Dysphoria is something everyone experiences differently. For me it was something I could neatly lock in a box with Emma, for months, sometimes years at a time, and not think about. But it would never really go away. It was something which would come and go in waves, each wave being taller, and harder to ignore than the one before it.
Each time a wave hit, I would try to explain it away. Clinging on to excuses. I am a very analytical thinker, an engineer by trade, and these feelings simply weren’t logical.
Then about two years ago, after being hit by a tsunami sized wave, I was at place in my life where I was genuinely unhappy with myself. I simple wasn’t the person I felt I should have been, and it was at this time that I found myself at a junction. I had to decide whether or not I could go on living like this.
Suicide wasn’t an option. Not that I haven’t ever thought about it, but I didn’t want to die. I just didn’t want to be who I was. This really only left me with one option, it was time to address my misery and start researching what I was experiencing.
I went on Amazon where I purchased at least ten books including biographies like “She’s not there” by Jennifer Boylan, and more general educational books like “Transgender 101” by Nicolas Teich.
I also searched the inter-webs for all, and any information which seemed relevant in my quest for knowledge. This included many hours of articles on various blogs and forums, as well as 100’s of hours worth of YouTube videos. Some of my favorite YouTuber’s being:
While I didn’t always agree with what these people had to say, I appreciated their honesty, and I found it helpful to see others like me living fulfilling lives, post-transition.

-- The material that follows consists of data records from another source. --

-- ==== Sys2Proof/Tests/Slice0.lean ====
section
/-! SUPPORT. Tests on small states: terms that the well-formedness checks refuse, single commands with results written out
from the spec, and for every statement with hypotheses a state and operands that meet them, clause by clause. -/
namespace Sys2Proof.Tests
open Sys2Proof Sys2Proof.Machine

/-- Objects set to values: (index, subindex, value). -/
def put (s : State) (l : List (Nat × Nat × Nat)) : State := l.foldl (fun s p => s.setN p.1 p.2.1 p.2.2) s
/-- A manager past its enable instant, at TBC 1,000,000. -/
def up : State := put { State.reset with
  power := { run := true, open_ := true, enabled := true, dramOk := true, neighbourOk := true, enables := 15 }, tbc := 1000000 }
  [(0x1500, 1, 2), (0x1500, 2, 0), (0x1500, 9, 15)]
/-- A frame of a tenant to this manager with a right CRC. -/
def fr (ty idx sub : Nat) (p : List Byte) (ten : Nat := 0) : Frame :=
  let f : Frame := { mgr := 0#8, wrk := 0#8, seq := 5#4, index := BitVec.ofNat 16 idx, sub := BitVec.ofNat 8 sub, ten := BitVec.ofNat 8 ten,
                     len := BitVec.ofNat 16 p.length, payload := p, crc := 0#32, inTime := true, gap := 3 }
  { f with crc := BitVec.ofNat 32 (crc32c (frameBody ty f)) }
/-- The state with the session of a tenant open. -/
def sess (s : State) (t : Nat := 0) : State := s.setTenant t { session := true }
def up0 : State := sess up
/-- The object that a WRITE addresses, where it passes its checks. -/
def ob (s : State) (g : Frame) : Obj :=
  match (s.heard g).writeCheck g.ten.toNat (s.tenant g.ten.toNat).session g.index.toNat g.sub.toNat g.payload with
  | .inr o => o
  | .inl _ => (findObj true 0x1101 1).get (by decide +kernel)
/-- The answer of a command. -/
def after (c : Instr) (s : State) : State :=
  match exec c s with
  | .next t => t
  | _ => s

theorem takes_of {s : State} {ty : Nat} {f : Frame} (h : s.power.held = false ∧ s.mgr = true ∧ s.straps.linkmode ≠ 3#2 ∧
    s.link.storm = false ∧ f.mgr.toNat = s.straps.addr.toNat ∧ f.payload.length = f.len.toNat ∧ f.len.toNat ≤ 4096 ∧
    f.crc.toNat = crc32c (frameBody ty f)) : s.Takes ty f :=
  let ⟨released, manager, linkmode, storm, addressed, whole, short, crc⟩ := h
  { released, manager, linkmode, storm, addressed, whole, short, crc }

theorem executes_of {s : State} {ty : Nat} {f : Frame} (t : s.Takes ty f) (h : f.wrk = 0#8 ∧ f.ten.toNat < 128 ∧
    (objectless ty = true → f.index = 0#16 ∧ f.sub = 0#8) ∧ ty < 15 ∧
    (changes ty = true → s.link.replay ≠ some (ty * 16 + f.seq.toNat, f.crc.toNat)) ∧ (s.tenant f.ten.toNat).lock = 0 ∧
    (s.tenant f.ten.toNat).fails < 8) : s.Executes ty f :=
  let ⟨worker, tenant, noObject, type, fresh, unlocked, noFails⟩ := h
  { takes := t, worker, tenant, noObject, type, fresh, unlocked, noFails }

theorem mayWrite_ob {s : State} {g : Frame} (h : ((s.heard g).writeCheck g.ten.toNat (s.tenant g.ten.toNat).session
    g.index.toNat g.sub.toNat g.payload).isRight = true) : s.MayWrite g (ob s g) := by
  unfold State.MayWrite ob
  split
  · assumption
  · simp_all

theorem inv_of {s : State} (h : Memory.wf s.mem = true ∧ s.sck < 2 ^ 48 ∧ s.tbc < 2 ^ 64 ∧ s.ev.vlog.length ≤ 256 ∧
    s.ev.audit.length ≤ 128) : s.Inv := 
  let ⟨mem, sck, tbc, vlog, audit⟩ := h
  { mem, sck, tbc, vlog, audit }


/-! ### Ill-formed terms that the checks refuse -/

theorem test_wf_frame : (Instr.read { fr 1 0x1000 1 [] with len := 2#16 }).wf = false := by decide +kernel
theorem test_wf_frame_ok : (Instr.read (fr 1 0x1000 1 [])).wf = true := by decide +kernel
theorem test_wf_transaction : (Instr.crossbarTransaction
    { m := 16, tag := 0, addr := 0, wr := true, fetch := false, len := 4, data := [1#8], unit := 0, rivals := [], others := 0, lack := 0, bankRivals := [],
      lock := [], upset := none } 0).wf = false := by decide
theorem test_wf_march : (Instr.preservingTestPhaseDone { fails := true, count := 0, word := 0, cols := [] } 0).wf = false := by decide
theorem test_wf_training : (Instr.dramTrainingDone [0] [1024, 1024, 1024, 1024]).wf = false := by decide
theorem test_wf_colour : (Instr.inputFrameStart 0 false { rgb := true, full := none, mat := some 1 } none 0).wf = false := by decide
theorem test_wf_override : (Instr.inputFrameStart 0 false { rgb := false, full := none, mat := none }
    (some { rgb := true, full := none, mat := some 1 }) 0).wf = false := by decide
theorem test_wf_measurement : (Instr.inputFrameComplete 0 false
    (some { w := 0, h := 1, lines := 1, pixels := 1, inter := false, period := 1, accepted := true, pid := none, psf := false,
            mismatch := false, hdr := false, crcLines := 0 })
    { bits := 8, half := false, c0 := [], c1 := [], c2 := [] } 0).wf = false := by decide
theorem test_wf_samples : (Instr.inputFrameComplete 0 false none { bits := 9, half := false, c0 := [], c1 := [], c2 := [] } 0).wf = false := by
  decide
theorem test_wf_segment : (Instr.segmentTransmit 0 4320 0 [] 0).wf = false := by decide
-- the worked cases of chapter 11: the evening peak, and the DAC codes of 700 mA in 1000 mA
theorem test_budget_peak : budgetScale [(7, 7000 * 2 ^ 24), (4, 6720 * 2 ^ 24), (1, 9800 * 2 ^ 24)] 8 (3520 * 2 ^ 24) = [(0, 0x8000), (1, 20998)] := by decide
theorem test_dac_codes : dacOf lampFull 700 1000 = 716 ∧ dacOf lampEighth 700 1000 = 90 := by decide
theorem test_audio_groups : deEmbedded 3 { channels := 0xFFF, groups := [7, 9, 5, 0] } = 0xF0F#16 := by decide
theorem test_ramp_keeps_length : (({ gain := 2 ^ 23, ramp := some ⟨true, 240, 480, 0⟩ } : Dest).step 1 10 true false).gain = roundDiv (241 * 2 ^ 24) 480 := by decide
theorem test_ring_rate : samplesBetween 0 192000 562 1125 = 4 ∧ samplesBetween 0 48000 562 1125 = 1 := by decide
theorem test_wf_audio : (Instr.audioSampleFrameArrival 0 ⟨0, [7, 7, 7, 7], true⟩ [1, 2] 0 0).wf = false := by decide
theorem test_wf_sap : (Instr.sapFrameReceived 0 (List.replicate 17 0) 0 0 0).wf = false := by decide
theorem test_wf_sink : (Instr.hpdPlug 0 { rate := 0, lanes := 3, altScrambler := false, edid := [] } 0).wf = false := by decide
theorem test_wf_panel : (Instr.linkTrainingDone 0 [] { rate := 0, lanes := 4, altScrambler := false, edid := [1#8] } 0).wf = false := by decide
theorem test_wf_lamps : (Instr.lampTick []).wf = false := by decide
theorem test_wf_thermistors : (Instr.thermistorSample [] 0 0).wf = false := by decide
theorem test_wf_part : (Instr.kickoffApplyPoint (.output 48)).wf = false := by decide
theorem test_wf_packet : (Instr.spanPacket 0 { ch := 16, more := false, len := 0, seq := 0, data := [], crc := 0, framed := true, from_ := 0 } 0).wf
    = false := by decide
theorem test_wf_rollcall : (Instr.rollRsp 0 0 [] 0).wf = false := by decide
theorem test_wf_value : (Instr.push 0 ⟨0, 0, 0, 0⟩ 0 [] 0).wf = false := by decide
theorem test_wf_tunnel : (Instr.tunnelPacket 0 (.lost 0) 0).wf = false := by decide
theorem test_wf_sync : (Instr.badSyncFrame 0x7E#8 0).wf = false := by decide
theorem test_wf_pins : (Instr.jtagTckEdge true false []).wf = false := by decide
theorem test_wf_start : (Instr.dataPlaneStart
    { copyA := true, copyB := true, serial := 0, fails := [(0, { fails := false, count := 3, word := 0, cols := [] })] }).wf = false := by
  decide

/-! ### Single commands, with results written out from the spec -/

/-- The image that stands in has the properties of R524, so the default IN_EDID has them whatever the free bytes are. -/
theorem test_edid_plain : edidOk (edidImage edidPlain) = true := by decide +kernel
theorem test_edid_default : edidOk edidDefault = true := by
  by_cases h : edidOk (edidImage Config.edidByte) = true
  · simp [edidDefault, h]
  · simp [edidDefault, h, test_edid_plain]

/-- A READ of 0x1000.01 on the bus: 0x00 and the device code 0x5957 (R1). -/
theorem test_read_identity : (after (.read (fr 1 0x1000 1 [])) up0).link.resp =
    some { status := 0, echo := 0x15, payload := [0x59#8, 0x57#8], full := true } := by decide +kernel

/-- A reserved index answers 0x03, a subindex that does not exist 0x04 (R77). -/
theorem test_read_absent_index : ((after (.read (fr 1 0x0FFF 1 [])) up0).link.resp.map (·.status)) = some 3 := by decide +kernel
theorem test_read_absent_sub : ((after (.read (fr 1 0x1000 0x77 [])) up0).link.resp.map (·.status)) = some 4 := by decide +kernel

/-- A READ without a session is refused with 0x06, one with a payload with 0x02. -/
theorem test_read_no_session : ((after (.read (fr 1 0x1000 1 [] 3)) up0).link.resp.map (·.status)) = some 6 := by decide +kernel

/-- A frame of 14 bytes, a turnaround of 16 edges, a response of 9 bytes, the 12 settle edges and the gap of 3: 215 edges (R12, R42). -/
theorem test_poll_edges : (after (.nopPoll (fr 0 0 0 [])) up0).sck = 215 := by decide +kernel

/-- ADD wraps at 64 bits; the destination may be a source (R417). -/
def ctxWith (a b : Word) : State := up.setCtx 0 { pc := 0x1000, regs := tabSet 0#64 (tabSet 0#64 [] 1 a) 2 b, st := 1 }
theorem test_add_wraps : ((after (.add 0 1 1 2) (ctxWith 0xFFFFFFFFFFFFFFFF#64 2#64)).ctx 0).reg 1 = 1#64 := by decide +kernel
theorem test_c0_discards : ((after (.add 0 0 1 2) (ctxWith 5#64 2#64)).ctx 0).reg 0 = 0#64 := by decide +kernel
theorem test_slt_signed : ((after (.slt 0 3 1 2) (ctxWith 0xFFFFFFFFFFFFFFFF#64 2#64)).ctx 0).reg 3 = 1#64 := by decide +kernel
theorem test_sltu_unsigned : ((after (.sltu 0 3 1 2) (ctxWith 0xFFFFFFFFFFFFFFFF#64 2#64)).ctx 0).reg 3 = 0#64 := by decide +kernel
theorem test_sra_sign : ((after (.sra 0 3 1 2) (ctxWith 0x8000000000000000#64 67#64)).ctx 0).reg 3 = 0xF000000000000000#64 := by decide +kernel
theorem test_branch_back : ((after (.bne 0 1 2 0xFFFE#16) (ctxWith 1#64 2#64)).ctx 0).pc = 0xFF8 := by decide +kernel
theorem test_misaligned_load : ((after (.lw 0 3 1 0#16) (ctxWith 0x10000002#64 0#64)).ctx 0).fault = 5 := by decide +kernel
theorem test_store_little_endian : memRead (after (.sw 0 2 1 0#16) (ctxWith 0x10000000#64 0x11223344#64)).mem 0x10000000 4 =
    [0x44#8, 0x33#8, 0x22#8, 0x11#8] := by decide +kernel

/-- A tick passes on an empty queue while the data plane runs (log entry 1). -/
theorem test_empty_queue : (match step up with | .next t => t.tbc | _ => 0) = 1000001 := by decide +kernel

/-! ### Witnesses for the statements over all states -/

/-- A state with the invariant that a step takes to another. -/
theorem witness_EveryStepKeepsTheInvariant : up.Inv ∧ step up = .next (up.passTicks 1) := ⟨inv_of (by decide +kernel), rfl⟩

/-- Two different objects. -/
theorem witness_StagingHoldsOneEntryPerObject : ((0x2800, 2) : Nat × Nat) ≠ (0x2800, 3) := by decide

/-- A command that changes no strap, and answers. -/
theorem witness_StrapsChangeOnlyAtReset : exec .cueBoot State.reset = .next (after .cueBoot State.reset) ∧
    (∀ st, Instr.cueBoot ≠ .porRelease st) := ⟨rfl, fun _ => Instr.noConfusion⟩
/-- A power-on reset is held; a frame for manager 9. -/
def heldReset : State := { up with power := { held := true } }
def frameFor9 : Frame := { fr 2 0x1500 4 [1#8] with mgr := 9#8 }
theorem witness_StrapsChangeOnlyAtReset_2 : (heldReset.power.held = true) ∧
    (up0.power.held = false ∧ up0.mgr = true ∧ frameFor9.mgr.toNat < 32 ∧ frameFor9.mgr.toNat ≠ up0.straps.addr.toNat ∧
      frameFor9.len.toNat ≤ 4096) := by and_intros <;> decide +kernel

/-- A device with a programmed fuse record, and a command that it answers. -/
def fused : State := { up with bank := { up.bank with customer := 0x800001 :: List.replicate 7 0 } }
theorem witness_RepairFusesAreNeverCleared : exec .powerOnReset fused = .next (after .powerOnReset fused) ∧
    fused.bank.customer.getD 0 0 ≠ 0 := ⟨rfl, by decide +kernel⟩


namespace W1
def q0 : State := sess up0 3
def ent (t ec : Nat) (j : Job) (r : Option Res := none) : BEntry := { ten := t, echo := ec, crc := 1, job := j, res := r }
def q1 : State := { q0 with queue := [ent 3 0x25 .save, ent 0 0x13 (.read 0x2100 3) (some { status := 0, payload := [1#8,2#8] })] }
def q2 : State := { q0 with queue := [ent 0 0x25 .save, ent 0 0x13 (.read 0x2100 3) (some { status := 0, payload := [1#8,2#8] })] }
def q3 : State := (q0.audit 1 0 0 0 0 0).linkViolation 3 1 2 3 4 5
def c16 : List Byte := List.replicate 16 9#8
def q4 : State := (put q0 [(0x1383,1,1),(0x1383,2,0x0909090909090909),(0x1383,3,0x0909090909090909)]).setTenant 3 { fails := 7 }
def q5 : State := (put q0 [(0x1383,1,1)]).setTenant 3 { fails := 2 }
def q6 : State := { q0 with ev := { q0.ev with pend := 0x0FF0F }, staging := [{ idx := 0x2800, sub := 2, ten := 3, val := .num 5 }, { idx := 0x2801, sub := 2, ten := 0, val := .num 5 }] }
def sp1 : State := { up with pending := [.xoRestart] }
def sp2 : State := { up with pending := [.xoRestart, .cueBoot] }
def fr1 : Frame := fr 0 0 0 []
def lf1 : Frame := fr 0xB 0x1410 0 [0#8,0#8,0#8]
def lf2 : Frame := fr 0xB 0x1410 0 [0#8,0#8,1#8]
def lo : Obj := (findObj true 0x1410 0).get (by decide +kernel)
def fr2 : Frame := fr 8 0 0 c16 3
def fr3 : Frame := fr 8 0 0 (List.replicate 16 8#8) 3
def fr4 : Frame := fr 9 0 0 [] 3
def fr5 : Frame := fr 9 0 0 [] 0
def fr6 : Frame := fr 2 0x1510 0xC [1#8]
def si1 : State := { q0 with mtp := { saving := some [1#8,2#8,3#8] }, queue := [ent 0 0x25 .save] }
def si2 : State := { q0 with mtp := { saving := some (List.replicate 5000 3#8) }, queue := [ent 0 0x25 .save] }
def fr7 : Frame := fr 1 0x1000 1 []
def fr8 : Frame := fr 1 0x1400 0 []
def fr9 : Frame := fr 1 0x1102 1 []
def fr10 : Frame := fr 1 0x1F00 1 []
def fr11 : Frame := fr 1 0x1500 1 [] 3
def ro : Obj := (findObj true 0x1000 1).get (by decide +kernel)
def fr12 : Frame := fr 2 0x2203 1 [0#8]
def fr13 : Frame := fr 2 0x2203 7 [3#8]
def fr14 : Frame := fr 2 0x2800 2 [0#8,0#8,1#8,0#8]
def si3 : State := { q0 with staging := List.replicate 2048 { idx := 5, sub := 5, ten := 0, val := .num 3} }
def fr15 : Frame := fr 3 0x2600 2 [0#8,0#8,0#8,0#8,0#8,9#8]
def fr16 : Frame := fr 4 0x2600 2 [0#8,0#8,0#8,0#8,1#8,2#8]
def fr17 : Frame := fr 4 0x2600 2 [1#8,0#8,0#8,0#8,1#8,2#8]
def bo : Obj := (findObj true 0x2600 2).get (by decide +kernel)

theorem witness_StepTakesTheFrontCommand :
    (sp1.pending = [Instr.xoRestart]) :=
  by decide +kernel

theorem witness_EmptyQueuePassesOneTick :
    (up.pending = [] ∧ up.power.run = true) ∧
    (State.reset.pending = [] ∧ State.reset.power.run = false) := by and_intros <;> decide +kernel

theorem witness_PollAndLogReadAnswerWhatIsHeld :
    (q1.Executes 0 fr1 ∧ fr1.len = 0#16 ∧ (List.filter (fun e => e.ten == fr1.ten.toNat && e.cue.isNone && !e.bcast) q1.queue = [ent 0 19 (Job.read 8448 3) (some { status := 0, payload := [1#8, 2#8] })]) ∧ (ent 0 19 (Job.read 8448 3) (some { status := 0, payload := [1#8, 2#8] })).res = some { status := 0, payload := [1#8, 2#8] }) ∧
    (q0.Executes 0 fr1 ∧ fr1.len = 0#16 ∧ (List.filter (fun e => e.ten == fr1.ten.toNat && e.cue.isNone && !e.bcast) q0.queue = [])) ∧
    (q2.Executes 0 fr1 ∧ fr1.len = 0#16 ∧ (List.filter (fun e => e.ten == fr1.ten.toNat && e.cue.isNone && !e.bcast) q2.queue = [ent 0 37 Job.save, ent 0 19 (Job.read 8448 3) (some { status := 0, payload := [1#8, 2#8] })]) ∧ (ent 0 37 Job.save).res = none) ∧
    (q0.Executes 11 lf1 ∧ lf1.len = 3#16 ∧ lf1.index = 5136#16 ∧ lf1.sub = 0#8 ∧ findObj true 5136 0 = some lo ∧ (q0.heard lf1).granted lf1.ten.toNat lo false = true) :=
  ⟨⟨executes_of (takes_of (by decide +kernel)) (by decide +kernel), by and_intros <;> decide +kernel⟩,
   ⟨executes_of (takes_of (by decide +kernel)) (by decide +kernel), by and_intros <;> decide +kernel⟩,
   ⟨executes_of (takes_of (by decide +kernel)) (by decide +kernel), by and_intros <;> decide +kernel⟩,
   ⟨executes_of (takes_of (by decide +kernel)) (by decide +kernel), by decide +kernel, by decide +kernel, by decide +kernel,
    (Option.some_get (by decide +kernel)).symm, by decide +kernel⟩⟩
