-- ==== Sys2Proof/Syntax.lean ====
section
/-!
DEFINITION. The instruction set as syntax: the field codes of R113 to R118 as
small enumerations, and `Instr`, one constructor per row of
spec/opcode_table.json, in the table's order (R116, R120, R121) but for the
undefined bytes, which come last, carrying the operand bytes that follow the
opcode. Register numbers and operation codes are
in the constructor, so the machine never sees a raw encoding.
-/

namespace Sys2Proof

/-- The seven 8-bit registers an opcode can name (R113, codes 0..5 and 7). -/
inductive Reg where
  | b | c | d | e | h | l | a
deriving DecidableEq, Repr

/-- The 3-bit operand code `r8` of R113: a register, or for code 6 the byte at
the address in `HL`. -/
inductive R8 where
  | reg (r : Reg)
  | atHL
deriving DecidableEq, Repr

/-- The 2-bit pair code `rp` of R114. -/
inductive RP where
  | bc | de | hl | sp
deriving DecidableEq, Repr

/-- The 2-bit pair code `rp2` of R114 (`PUSH`, `POP`). -/
inductive RP2 where
  | bc | de | hl | af
deriving DecidableEq, Repr

/-- The 2-bit condition code of R115. -/
inductive Cond where
  | nz | z | nc | c
deriving DecidableEq, Repr

/-- The 3-bit accumulator operation code of R117. -/
inductive AluOp where
  | add | adc | sub | sbc | and | xor | or | cp
deriving DecidableEq, Repr

/-- The 3-bit rotate and shift code of R117. -/
inductive RotOp where
  | rlc | rrc | rl | rr | sla | sra | swap | srl
deriving DecidableEq, Repr

/-- A 3-bit number: the bit index `b` of `BIT`, `RES`, `SET` and the restart
number of `RST` (R118). -/
inductive Index3 where
  | i0 | i1 | i2 | i3 | i4 | i5 | i6 | i7
deriving DecidableEq, Repr

/-- The number an `Index3` stands for. -/
def Index3.toNat : Index3 → Nat
  | .i0 => 0 | .i1 => 1 | .i2 => 2 | .i3 => 3
  | .i4 => 4 | .i5 => 5 | .i6 => 6 | .i7 => 7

Something I didn’t think possible for much of my life.
In addition to my research, I also knew I needed to talk to someone. To seek professional help. It took me close to a year to finally work up the courage to contact a therapist. It takes a lot of trust to open up to someone, and I hadn’t trusted anyone with this secret for more than three decades.
Once I finally started contacting therapists in my area via the Psychology Today web site, it didn’t take long to narrow down my options, and make my first appointment.
I was super nervous at my first appointment with Rochely. She was warm and welcoming, but I was a mess never-the-less. I tried to tell her why I was there, but remained rather reserved for the first few visits with her. I realize that this probably didn’t work in my favor, but I needed time to warm up to the idea of sharing this with another human being. Not to mention I needed time to truly come to terms with who I am.
Rochely believed in me from the onset, and accepted me as I was, without judgement. She challenge me, forcing me to ask myself questions I may not have otherwise considered asking. My time with Rochely was something I grew to look forward to. I was antsy to tell her about any new milestones I had crossed, big or small.
I am thankful for the time I was able to spend with her, as I feel it helped me gain confidence in myself and who I am. My time with her wasn’t helpful because she gave me the answers, or told me what to do, it was helpful because she challenged me to look for answers within myself.